La posibilidad de garantizar la destinación del bien a su uso común, podría realizarse a través de acuerdos celebrados entre el Estado y los particulares (como por el ejemplo el contrato de mandato o representación y administración), siempre y cuando no atenten contra la naturaleza e integridad de los bienes de uso público, sino que por el contrario su objeto sea la realización de los fines constitucional y legalmente asignados a dichos bienes”.

Marienhoff, luego de señalar que la inalienabilidad de los bienes del dominio público no traduce en que “estén absoluta y totalmente sustraídos del comercio jurídico”, porque “en principio solo es incompatible el comercio jurídico de derecho privado, pero en modo alguno el de derecho público, pues este, también en principio, no menoscaba la afectación de los bienes .... la inalienabilidad, pues, no constituye un principio absoluto, cerrado, de aplicación mecánica” (23) . Precisó que tales bienes no pueden ser objeto del contrato de arrendamiento:

“Juzgo que esa forma de conferir el uso de los bienes públicos, de locación o arrendamiento, solo tiene el nombre. En realidad, en todos los supuestos, se trata de verdaderos permisos o concesiones de uso según los casos, que son las formas propias de conferir el uso de esos bienes (...).

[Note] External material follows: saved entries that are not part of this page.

/-- The answer to a batch of the command that waits for it: it resumes at the first unperformed unit, or ends with ERROR;
an abandoned record is not written (R425, R426). Refused stores are sent again, or given up. -/
def engAnswered (c : ChainId) (tag : Nat) (retry : Bool) (s : State) : State :=
  match s.headCmd c with
  | none => s
  | some x =>
    if x.waiting ≠ some tag then s
    else
      let s := s.updCmd c fun x => { x with waiting := none, fault := none }
      let bad := engRefused c s
      if bad ≠ [] then
        if retry then engGo c (setPhase c .record (thread (fun p s => engPost c p.1 s) bad (engDropRefused c s)))
        else engGo c (setPhase c .record (engDropRefused c ((engShort c s).updCmd c fun x => { x with status := some 3 })))
      else if retry then
        let p := if x.status.isSome then CmdPhase.record else if (x.run c).isSome then .segment else .operate
        engGo c (setPhase c p s)
      else if x.status.isSome then engComplete c (s.updCmd c fun x => { x with status := some 3 })
      else engFinish c 3 s

/-! ## Stopping (R440) -/

/-- A command that can be stopped: its stream has not ended, and its follow-on is not under way. -/
def Cmd.stoppable (x : Cmd) : Bool := x.status.isNone && x.phase ≠ .follow

/-- Commands of a chain from a number on are to stop: how many. A held one ends at once. -/
def engAbort (c : ChainId) (n : Nat) (s : State) : Nat × State :=
  let ch := s.chain c
  let hit (x : Cmd) : Bool := decide (n ≤ x.n) && x.stoppable && !x.stop
  let count := (ch.cmds.filter hit).length
  let s := s.updChain c fun ch => { ch with cmds := ch.cmds.map fun x => if hit x then { x with stop := true } else x }
  let s := match s.headCmd c with
    | some x => if x.stop && x.status.isNone && x.waiting.isSome then
        engFinish c 2 (s.updCmd c fun x => { x with waiting := none })
      else engGo c s
    | none => s
  (count, s)

/-! ## Recalls (07 R158, R160; 06 R146) -/

/-- The chain whose command owns a line. -/
def lineChain (d e x : Nat) (s : State) : Option ChainId :=
  (s.chains.find? fun en => en.1 / 8 % 4 = d && en.1 % 8 = e && match en.2.cmds with
    | y :: _ => y.owned.contains x
    | [] => false).map fun en => chainOfKey en.1

/-- The virtual line of the segment that writes an owned line: as the pins of its pages translate it, through the records as they
stand. -/
def lineKey (c : ChainId) (y : Cmd) (x : Nat) (s : State) : Option Nat :=
  let supplies (l : Leaf) (va : Nat) : Nat :=
    let p := lineOf (l.pa va)
    if l.mv then
      let root := rootOf c.vi c.cid s
      let rec_ := s.newest (lineOf (recordAddr root l.mid s))
      if bitsAt (recMask rec_) (p % 32) 1 = 1 then lineOf (slotAddr root (recPtr rec_ (p % 32)) s) else p
    else p
  ((y.segment c y.segEnd).flatMap EngPiece.keys).find? fun k =>
    !y.wrote.contains k && match pinLookup (engAccessor c s) (128 * k) with
      | some l => supplies l (128 * k) = x
      | none => false

/-- A recall at an engine: the line goes to the front of its work, is written and answered; a line that will not be written
goes back as it was, one not held is answered so. -/
def engRecall (d e x ver : Nat) (s : State) : State :=
  let o := Owner.engine d e
  let nh := s.post (.nh o (ownerGen o s) x ver)
  match s.engCopy d e x with
  | none => nh
  | some p =>
    if p.ver ≠ ver then nh
    else match lineChain d e x s with
      | none => (s.dropEngCopy d e x).post (.rel o (ownerGen o s) x p.ver p.wts p.rts)
      | some c =>
        match s.headCmd c with
        | none => nh
        | some y => match lineKey c y x s with
          | none => engRelease c x s
          | some k => match engWriteKey c k s with
            | .ok _ s => engGo c (engRelease c x s)
            | .wait s => s.updCmd c fun y => { y with front := y.front ++ [(k, x)] }
            | .trap _ _ s => s
            | .fault _ s => s

/-- RCL (07 R158). -/
def execRcl (o : Owner) (line ver : Nat) (mode : RecallMode) (s : State) : Out :=
  .next (match o with
    | .l1 sl => sliceRcl sl line ver mode s
    | .engine d e => engRecall d e line ver s)

end Sys2Proof.Machine
end

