-- ==== Sys2Proof/Machine/Vector.lean ====
section
/-!
DEFINITION. Vector configuration, strips and compute (spec/15_vector_compute.md R337 to R349).
-/
namespace Sys2Proof.Machine

/-! ## Configuration and strips (R337 to R340) -/

/-- VCFG (15 R337): every vector register takes a free value (log 5). -/
def execVcfg (n : BitVec 3) (s : State) : Out :=
  issue { word := (Instr.vcfg n).encodeNat, typeOk := decide (n.toNat ≤ 5), closes := true } (fun s =>
    let s := s.updMe fun q =>
      { q with p := Vector.replicate 8 0, full := { q.full with p := BitVec.allOnes 8 }
               c := { q.c with nvlog := n.toNat, vl := 0, vstart := 0 } }
    .ok .next (undefineV s.cur s)) s

/-- The grant of SETVL (15 R338): cut after three faulting runs (11 R253). -/
def grantVl (q : Seq) (count w : Nat) : Nat :=
  let mx := ({ q.c with sew := w } : CRegs).maxvl
  let lim := if q.n.sfault = 3 then match q.cut with | some v => min mx (max 32 (v / 2)) | none => mx else mx
  min count lim

/-- SetVL of R338, the strip being closed: a pre-emption point (05 R119), then the grant, the checkpoint and the strip; the
first ownership-mode run takes its age (07 R164). -/
def setVl (d count w : Nat) (s : State) : Res Flow :=
  let q := s.me
  if q.preempt.isSome then .wait (s.post (.contextSave s.cur))
  else
    let ck : Ckpt := { pc := q.pc, g := q.g, gfull := q.full.g, p := q.p, pfull := q.full.p, loops := q.loops, c := q.c }
    let vl := grantVl q count w
    let own := decide (2 ≤ q.fails)
    (writeG d (BitVec.ofNat 64 vl) s).andThen fun _ s =>
      .ok .next (s.updMe fun q =>
        { q with c := { q.c with sew := w, vl := vl, vstart := 0 }
                 age := if own ∧ 0 < vl then some (q.age.getD s.cycle) else q.age
                 strip := if 0 < vl then some { ckpt := ck, ownMode := own, granted := vl } else none })

/-- SETVL (15 R338). -/
def execSetvl (d a : BitVec 5) (e : BitVec 1) (w : BitVec 2) (s : State) : Out :=
  issue (ops2 (encRI 0x71 d.toNat a.toNat e.toNat w.toNat) (gr d) (gr a) e true).closing
    (fun s => setVl d.toNat (s.me.gRead a.toNat).toNat w.toNat s) s

/-- SETVLI (15 R338). -/
def execSetvli (d : BitVec 5) (n : BitVec 17) (w : BitVec 2) (s : State) : Out :=
  issue (opsD (encWI 0xF9 d.toNat (4 * n.toNat + w.toNat)) (gr d)).closing
    (fun s => setVl d.toNat n.toNat w.toNat s) s

/-- STREND (15 R339). -/
def execStrend (s : State) : Out :=
  issue { word := 0xFA000000, closes := true } (fun s => .ok .next s) s

/-- STRABT (15 R340): what the strip buffered is discarded, unwritten ownership is given up, and the destinations of the
relaxed arrivals it held keep their present values and are full again (log 29). -/
def execStrabt (s : State) : Out :=
  issue { word := 0xFB000000 } (fun s =>
    match s.me.strip with
    | none => .ok .next s
    | some st =>
      let k := s.cur
      let s := releaseUnwritten k s.me.holds s
      let s := s.updMe fun q => st.rlx.foldl (fun q r => q.setFull (.g r.dest) true)
        { q with strip := none, commit := none, forced := false, pins := [], named := [] }
      .ok .next (letGo k (unpinned k s))) s

/-! ## Integer arithmetic (R341) -/

/-- VADD (15 R341). -/
def execVadd (d a b : BitVec 5) (e f : BitVec 1) (t : BitVec 4) (v : BitVec 3) (s : State) : Out :=
  let w := (Instr.vadd d a b e f t v).encodeNat
  let vs := v.getLsbD 2
  issue { word := w, regs := [vr d, vr a, vsReg vs b], typeOk := (isInt t.toNat), dests := [vr d]
          sources := [(vr a, eb e), (vsReg vs b, eb f)] ++ s.me.maskSrc }
    (vecElems w [typeBits t.toNat] true false d.toNat (typeBits t.toNat) fun q i =>
      let n := typeBits t.toNat
      arith (fun x y => x + y) t.toNat (v.getLsbD 0) (q.elem a.toNat n i) (q.elemB vs b.toNat n i)) s

/-- VSUB (15 R341). -/
def execVsub (d a b : BitVec 5) (e f : BitVec 1) (t : BitVec 4) (v : BitVec 3) (s : State) : Out :=
  let w := (Instr.vsub d a b e f t v).encodeNat
  let vs := v.getLsbD 2
  issue { word := w, regs := [vr d, vr a, vsReg vs b], typeOk := (isInt t.toNat), dests := [vr d]
          sources := [(vr a, eb e), (vsReg vs b, eb f)] ++ s.me.maskSrc }
    (vecElems w [typeBits t.toNat] true false d.toNat (typeBits t.toNat) fun q i =>
      let n := typeBits t.toNat
      arith (fun x y => x - y) t.toNat (v.getLsbD 0) (q.elem a.toNat n i) (q.elemB vs b.toNat n i)) s

/-- VMUL (15 R341). -/
def execVmul (d a b : BitVec 5) (e f : BitVec 1) (t : BitVec 4) (v : BitVec 3) (s : State) : Out :=
  let w := (Instr.vmul d a b e f t v).encodeNat
  let vs := v.getLsbD 2
  issue { word := w, regs := [vr d, vr a, vsReg vs b], typeOk := (isInt t.toNat), dests := [vr d]
          sources := [(vr a, eb e), (vsReg vs b, eb f)] ++ s.me.maskSrc }
    (vecElems w [typeBits t.toNat] true false d.toNat (typeBits t.toNat) fun q i =>
      let n := typeBits t.toNat
      arith (fun x y => x * y) t.toNat (v.getLsbD 0) (q.elem a.toNat n i) (q.elemB vs b.toNat n i)) s

/-- VMULH (15 R341). -/
def execVmulh (d a b : BitVec 5) (e f : BitVec 1) (t : BitVec 4) (v : BitVec 3) (s : State) : Out :=
  let w := (Instr.vmulh d a b e f t v).encodeNat
  let vs := v.getLsbD 2
  issue { word := w, regs := [vr d, vr a, vsReg vs b], typeOk := (isInt t.toNat), dests := [vr d]
          sources := [(vr a, eb e), (vsReg vs b, eb f)] ++ s.me.maskSrc }
    (vecElems w [typeBits t.toNat] true false d.toNat (typeBits t.toNat) fun q i =>
      let n := typeBits t.toNat
      mulHigh t.toNat (q.elem a.toNat n i) (q.elemB vs b.toNat n i)) s

/-- VDIV (15 R341). -/
def execVdiv (d a b : BitVec 5) (e f : BitVec 1) (t : BitVec 4) (v : BitVec 3) (s : State) : Out :=
  let w := (Instr.vdiv d a b e f t v).encodeNat
  let vs := v.getLsbD 2
  issue { word := w, regs := [vr d, vr a, vsReg vs b], typeOk := (isInt t.toNat), dests := [vr d]
          sources := [(vr a, eb e), (vsReg vs b, eb f)] ++ s.me.maskSrc }
    (vecElems w [typeBits t.toNat] true true d.toNat (typeBits t.toNat) fun q i =>
      let n := typeBits t.toNat
      intDiv t.toNat (q.elem a.toNat n i) (q.elemB vs b.toNat n i)) s

/-- VREM (15 R341). -/
def execVrem (d a b : BitVec 5) (e f : BitVec 1) (t : BitVec 4) (v : BitVec 3) (s : State) : Out :=
  let w := (Instr.vrem d a b e f t v).encodeNat
  let vs := v.getLsbD 2
  issue { word := w, regs := [vr d, vr a, vsReg vs b], typeOk := (isInt t.toNat), dests := [vr d]
          sources := [(vr a, eb e), (vsReg vs b, eb f)] ++ s.me.maskSrc }
    (vecElems w [typeBits t.toNat] true true d.toNat (typeBits t.toNat) fun q i =>
      let n := typeBits t.toNat
      intRem t.toNat (q.elem a.toNat n i) (q.elemB vs b.toNat n i)) s

/-- VMIN (15 R341). -/
def execVmin (d a b : BitVec 5) (e f : BitVec 1) (t : BitVec 4) (v : BitVec 3) (s : State) : Out :=
  let w := (Instr.vmin d a b e f t v).encodeNat
  let vs := v.getLsbD 2
  issue { word := w, regs := [vr d, vr a, vsReg vs b], typeOk := (isInt t.toNat), dests := [vr d]
          sources := [(vr a, eb e), (vsReg vs b, eb f)] ++ s.me.maskSrc }
    (vecElems w [typeBits t.toNat] true false d.toNat (typeBits t.toNat) fun q i =>
      let n := typeBits t.toNat
      pick t.toNat false (q.elem a.toNat n i) (q.elemB vs b.toNat n i)) s

/-- VMAX (15 R341). -/
def execVmax (d a b : BitVec 5) (e f : BitVec 1) (t : BitVec 4) (v : BitVec 3) (s : State) : Out :=
  let w := (Instr.vmax d a b e f t v).encodeNat
  let vs := v.getLsbD 2
  issue { word := w, regs := [vr d, vr a, vsReg vs b], typeOk := (isInt t.toNat), dests := [vr d]
          sources := [(vr a, eb e), (vsReg vs b, eb f)] ++ s.me.maskSrc }
    (vecElems w [typeBits t.toNat] true false d.toNat (typeBits t.toNat) fun q i =>
      let n := typeBits t.toNat
      pick t.toNat true (q.elem a.toNat n i) (q.elemB vs b.toNat n i)) s

/-- VAND (15 R341). -/
def execVand (d a b : BitVec 5) (e f : BitVec 1) (t : BitVec 4) (v : BitVec 3) (s : State) : Out :=
  let w := (Instr.vand d a b e f t v).encodeNat
  let vs := v.getLsbD 2
  issue { word := w, regs := [vr d, vr a, vsReg vs b], typeOk := (decide (t.toNat ≤ 14)), dests := [vr d]
          sources := [(vr a, eb e), (vsReg vs b, eb f)] ++ s.me.maskSrc }
    (vecElems w [typeBits t.toNat] true false d.toNat (typeBits t.toNat) fun q i =>
      let n := typeBits t.toNat
      ((q.elem a.toNat n i) &&& (q.elemB vs b.toNat n i), 0)) s

/-- VOR (15 R341). -/
def execVor (d a b : BitVec 5) (e f : BitVec 1) (t : BitVec 4) (v : BitVec 3) (s : State) : Out :=
  let w := (Instr.vor d a b e f t v).encodeNat
  let vs := v.getLsbD 2
  issue { word := w, regs := [vr d, vr a, vsReg vs b], typeOk := (decide (t.toNat ≤ 14)), dests := [vr d]
          sources := [(vr a, eb e), (vsReg vs b, eb f)] ++ s.me.maskSrc }
    (vecElems w [typeBits t.toNat] true false d.toNat (typeBits t.toNat) fun q i =>
      let n := typeBits t.toNat
      ((q.elem a.toNat n i) ||| (q.elemB vs b.toNat n i), 0)) s

/-- VXOR (15 R341). -/
def execVxor (d a b : BitVec 5) (e f : BitVec 1) (t : BitVec 4) (v : BitVec 3) (s : State) : Out :=
  let w := (Instr.vxor d a b e f t v).encodeNat
  let vs := v.getLsbD 2
  issue { word := w, regs := [vr d, vr a, vsReg vs b], typeOk := (decide (t.toNat ≤ 14)), dests := [vr d]
          sources := [(vr a, eb e), (vsReg vs b, eb f)] ++ s.me.maskSrc }
    (vecElems w [typeBits t.toNat] true false d.toNat (typeBits t.toNat) fun q i =>
      let n := typeBits t.toNat
      ((q.elem a.toNat n i) ^^^ (q.elemB vs b.toNat n i), 0)) s

/-- VSHL (15 R341). -/
def execVshl (d a b : BitVec 5) (e f : BitVec 1) (t : BitVec 4) (v : BitVec 3) (s : State) : Out :=
  let w := (Instr.vshl d a b e f t v).encodeNat
  let vs := v.getLsbD 2
  issue { word := w, regs := [vr d, vr a, vsReg vs b], typeOk := (isInt t.toNat), dests := [vr d]
          sources := [(vr a, eb e), (vsReg vs b, eb f)] ++ s.me.maskSrc }
    (vecElems w [typeBits t.toNat] true false d.toNat (typeBits t.toNat) fun q i =>
      let n := typeBits t.toNat
      shiftLeft t.toNat (q.elem a.toNat n i) (q.elemB vs b.toNat n i)) s

/-- VSHR (15 R341). -/
def execVshr (d a b : BitVec 5) (e f : BitVec 1) (t : BitVec 4) (v : BitVec 3) (s : State) : Out :=
  let w := (Instr.vshr d a b e f t v).encodeNat
  let vs := v.getLsbD 2
  issue { word := w, regs := [vr d, vr a, vsReg vs b], typeOk := (isInt t.toNat), dests := [vr d]
          sources := [(vr a, eb e), (vsReg vs b, eb f)] ++ s.me.maskSrc }
    (vecElems w [typeBits t.toNat] true false d.toNat (typeBits t.toNat) fun q i =>
      let n := typeBits t.toNat
      shiftRight t.toNat (q.elem a.toNat n i) (q.elemB vs b.toNat n i)) s

/-- VROT (15 R341). -/
def execVrot (d a b : BitVec 5) (e f : BitVec 1) (t : BitVec 4) (v : BitVec 3) (s : State) : Out :=
  let w := (Instr.vrot d a b e f t v).encodeNat
  let vs := v.getLsbD 2
  issue { word := w, regs := [vr d, vr a, vsReg vs b], typeOk := (isInt t.toNat), dests := [vr d]
          sources := [(vr a, eb e), (vsReg vs b, eb f)] ++ s.me.maskSrc }
    (vecElems w [typeBits t.toNat] true false d.toNat (typeBits t.toNat) fun q i =>
      let n := typeBits t.toNat
      rotate t.toNat (v.getLsbD 0) (q.elem a.toNat n i) (q.elemB vs b.toNat n i)) s

/-! ## Floating-point arithmetic (R342, R343) -/

/-- VFADD (15 R342). -/
def execVfadd (d a b : BitVec 5) (e f : BitVec 1) (t : BitVec 4) (v : BitVec 3) (s : State) : Out :=
  let w := (Instr.vfadd d a b e f t v).encodeNat
  let vs := v.getLsbD 2
  issue { word := w, regs := [vr d, vr a, vsReg vs b], typeOk := (isScalarFloat t.toNat), dests := [vr d]
          sources := [(vr a, eb e), (vsReg vs b, eb f)] ++ s.me.maskSrc }
    (vecElems w [typeBits t.toNat] true false d.toNat (typeBits t.toNat) fun q i =>
      let n := typeBits t.toNat
      fAdd t.toNat (q.round q.c.rm i) (q.elem a.toNat n i) (q.elemB vs b.toNat n i)) s
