-- ==== Sys2Proof/Machine/Dispatch.lean ====
section
/-!
DEFINITION. The meaning of every step: one arm per row of the opcode table, each a call of that row's meaning.
-/
namespace Sys2Proof.Machine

De modo que, por más que la ‘inalienabilidad’ no sea un dogma inmutable, ni un principio absoluto, la locación o el arrendamiento —figuras típicas del derecho privado— no son formas jurídicas adecuadas para atribuir y regular el uso de las dependencias del dominio público” (24) (destaca la Sala).

Se advierte, finalmente, que todo lo expuesto no implica el desconocimiento de la potestad que tienen las entidades para convenir la administración o aprovechamiento de los bienes de uso público con los particulares, mediante la utilización de figuras regladas (25) ; simplemente encuentra que tales finalidades no pueden lograrse por medio del contrato de arrendamiento por las razones ampliamente explicadas.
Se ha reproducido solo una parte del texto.